I’m sure there are a lot of reasons why the internet causes me to draw unfair comparisons between myself and others. But, in the last year I have zeroed in on a big one: the internet makes people seem like overnight successes, and overnight successes don’t really exist.
Overnight success stories only look like they happened overnight by outsiders who haven’t seen the buildup. Who haven’t lived the late nights and early mornings. Who didn’t see the total flops along the way. Who didn’t experience all of the iterations of a project or an idea. Who haven’t seen the person wake up, every day, for as long as they can remember and try to be better than they were yesterday.

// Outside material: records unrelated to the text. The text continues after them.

/-- A block left idle by a construction reads the constructed slot back. -/
theorem State.completedSlot_slotAt_kind (s : State) (n : Fin 4) (k : Kind) (w c0 c1 c2 c3 : Nat) :
    ((s.completedSlot n k w c0 c1 c2 c3).slotAt n).kind = k := by
  simp [State.slotAt, State.completedSlot, State.operands]

end Sys2Proof.Machine
end

section
/-! The statements on the slot construction of 41_hash_config.md, settled. -/

namespace Sys2Proof.Machine

open Config

/-- Settles O20: every command first draws what it needs, and with too few words that is all it does. -/
theorem drawCommandWaitsForWords : Obligations.DrawCommandWaitsForWords := by
  intro s i h
  obtain ⟨k, hk, -⟩ := exec_shape i s
  rw [hk, s.drawThen_waits _ k h, s.map_coef]

/-- Settles O21: HCLR commits the empty slot, and an idle block that holds it evaluates a NONE slot. -/
theorem hclrEmptiesSlot : Obligations.HclrEmptiesSlot := by
  refine ⟨Laws.rowDecodes .hclr fun _ => rfl, fun s n => ⟨?_, fun d a => ?_⟩⟩
  · rw [exec, execHclr, withSlot_slotField, Slot.empty_eq_mkSlot, commit_writeSlot]
    rfl
  · have hnone : ((s.completedSlot n .none 0 0 0 0 0).slotAt n).kind = .none := s.completedSlot_slotAt_kind n _ _ _ _ _ _
    exact ⟨congrArg Host.Outcome.next (commit_evalThen_of_none hnone a _),
      congrArg Host.Outcome.next (commit_evalThen_of_none hnone a _)⟩

/-- Settles O22: the coefficient is the key with bit 0 set. -/
theorem hcfgmsBuildsMultiplyShift : Obligations.HcfgmsBuildsMultiplyShift := by
  refine ⟨Laws.rowDecodes .hcfgms fun _ => rfl, fun s n a w => ⟨fun hw => ?_, fun hw => ?_⟩⟩
  · rw [exec, execHcfgms, oddCoef_eq_ofNat]
    exact congrArg Host.Outcome.next (commit_construction_of_ok s n hw _ 0 0 0)
  · exact congrArg Host.Outcome.next (commit_construction_of_bad s n hw _)

/-- Settles O23: both coefficients are field registers reduced. -/
theorem hcfgmpBuildsMultiplyModP : Obligations.HcfgmpBuildsMultiplyModP := by
  refine ⟨Laws.rowDecodes .hcfgmp fun _ => rfl, fun s n a b w => ⟨fun hw => ?_, fun hw => ?_⟩⟩
  · rw [exec, execHcfgmp, reduce_field_eq, reduce_field_eq]
    exact congrArg Host.Outcome.next (commit_construction_of_ok s n hw _ _ 0 0)
  · exact congrArg Host.Outcome.next (commit_construction_of_bad s n hw _)

/-- Settles O24: the four coefficients are the group's registers reduced. -/
theorem hcfgpBuildsPolynomial : Obligations.HcfgpBuildsPolynomial := by
  refine ⟨Laws.rowDecodes .hcfgp3 fun _ => rfl, fun s n a w => ⟨fun hw => ?_, fun hw => ?_⟩⟩
  · simp only [exec, execHcfgp3, State.reduce_srcGroup]
    exact congrArg Host.Outcome.next (commit_construction_of_ok s n hw _ _ _ _)
  · exact congrArg Host.Outcome.next (commit_construction_of_bad s n hw _)

/-- Settles O25: HSKETCH on a legal width needs four draws, which it commits or waits for; on another width it needs
none. -/
theorem hsketchBuildsFromFourDraws : Obligations.HsketchBuildsFromFourDraws := by
  refine ⟨Laws.rowDecodes .hsketch fun _ => rfl, fun s n w => ⟨fun hw => ⟨?_, fun hl => ?_⟩, fun hw => ?_⟩⟩
  · intro ws rest c0 c1 c2 c3 hr hv
    have hlen : s.drawsHeld.length + ws.length = 4 := by simpa using congrArg List.length hv
    rw [exec, execHsketch, drawsNeeded_hsketch_of_ok n hw, s.drawThen_commits _ _ hr hlen, s.map_coef, hv]
    exact congrArg Host.Outcome.next (commit_construction_of_ok _ n hw c0 c1 c2 c3)
  · have hneed : drawsNeeded (.hsketch (slotField n) w) = 4 := drawsNeeded_hsketch_of_ok n hw
    exact ⟨_, drawCommandWaitsForWords s (.hsketch (slotField n) w) (hneed ▸ hl), rfl, rfl, rfl⟩
  · rw [exec, execHsketch, drawsNeeded_hsketch_of_bad _ hw, State.drawThen_zero]
    exact congrArg Host.Outcome.next (commit_construction_of_bad s n hw _)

And so, I have been reminded this year that the people who achieve great things are the ones that keep showing up, keep learning, and keep going when other people would quit. Who keep pushing the flywheel until eventually, one day, the flywheel leaves the ground.* To others, it will look like magic, like you had the “secret sauce” that translated to automatic success. But, you will know better.
There is a place for admiring what others have accomplished and aspiring to one day reach their level. But, the more time you spend admiring the accomplishments of others, the less time you spend appreciating your own growth, your own lessons, and your own progress.
I challenge you to consider what you have accomplished this year, congratulate yourself, and dream of what’s next. Then, get back to work.
* I borrowed the flywheel analogy from Good to Great by Jim Collins.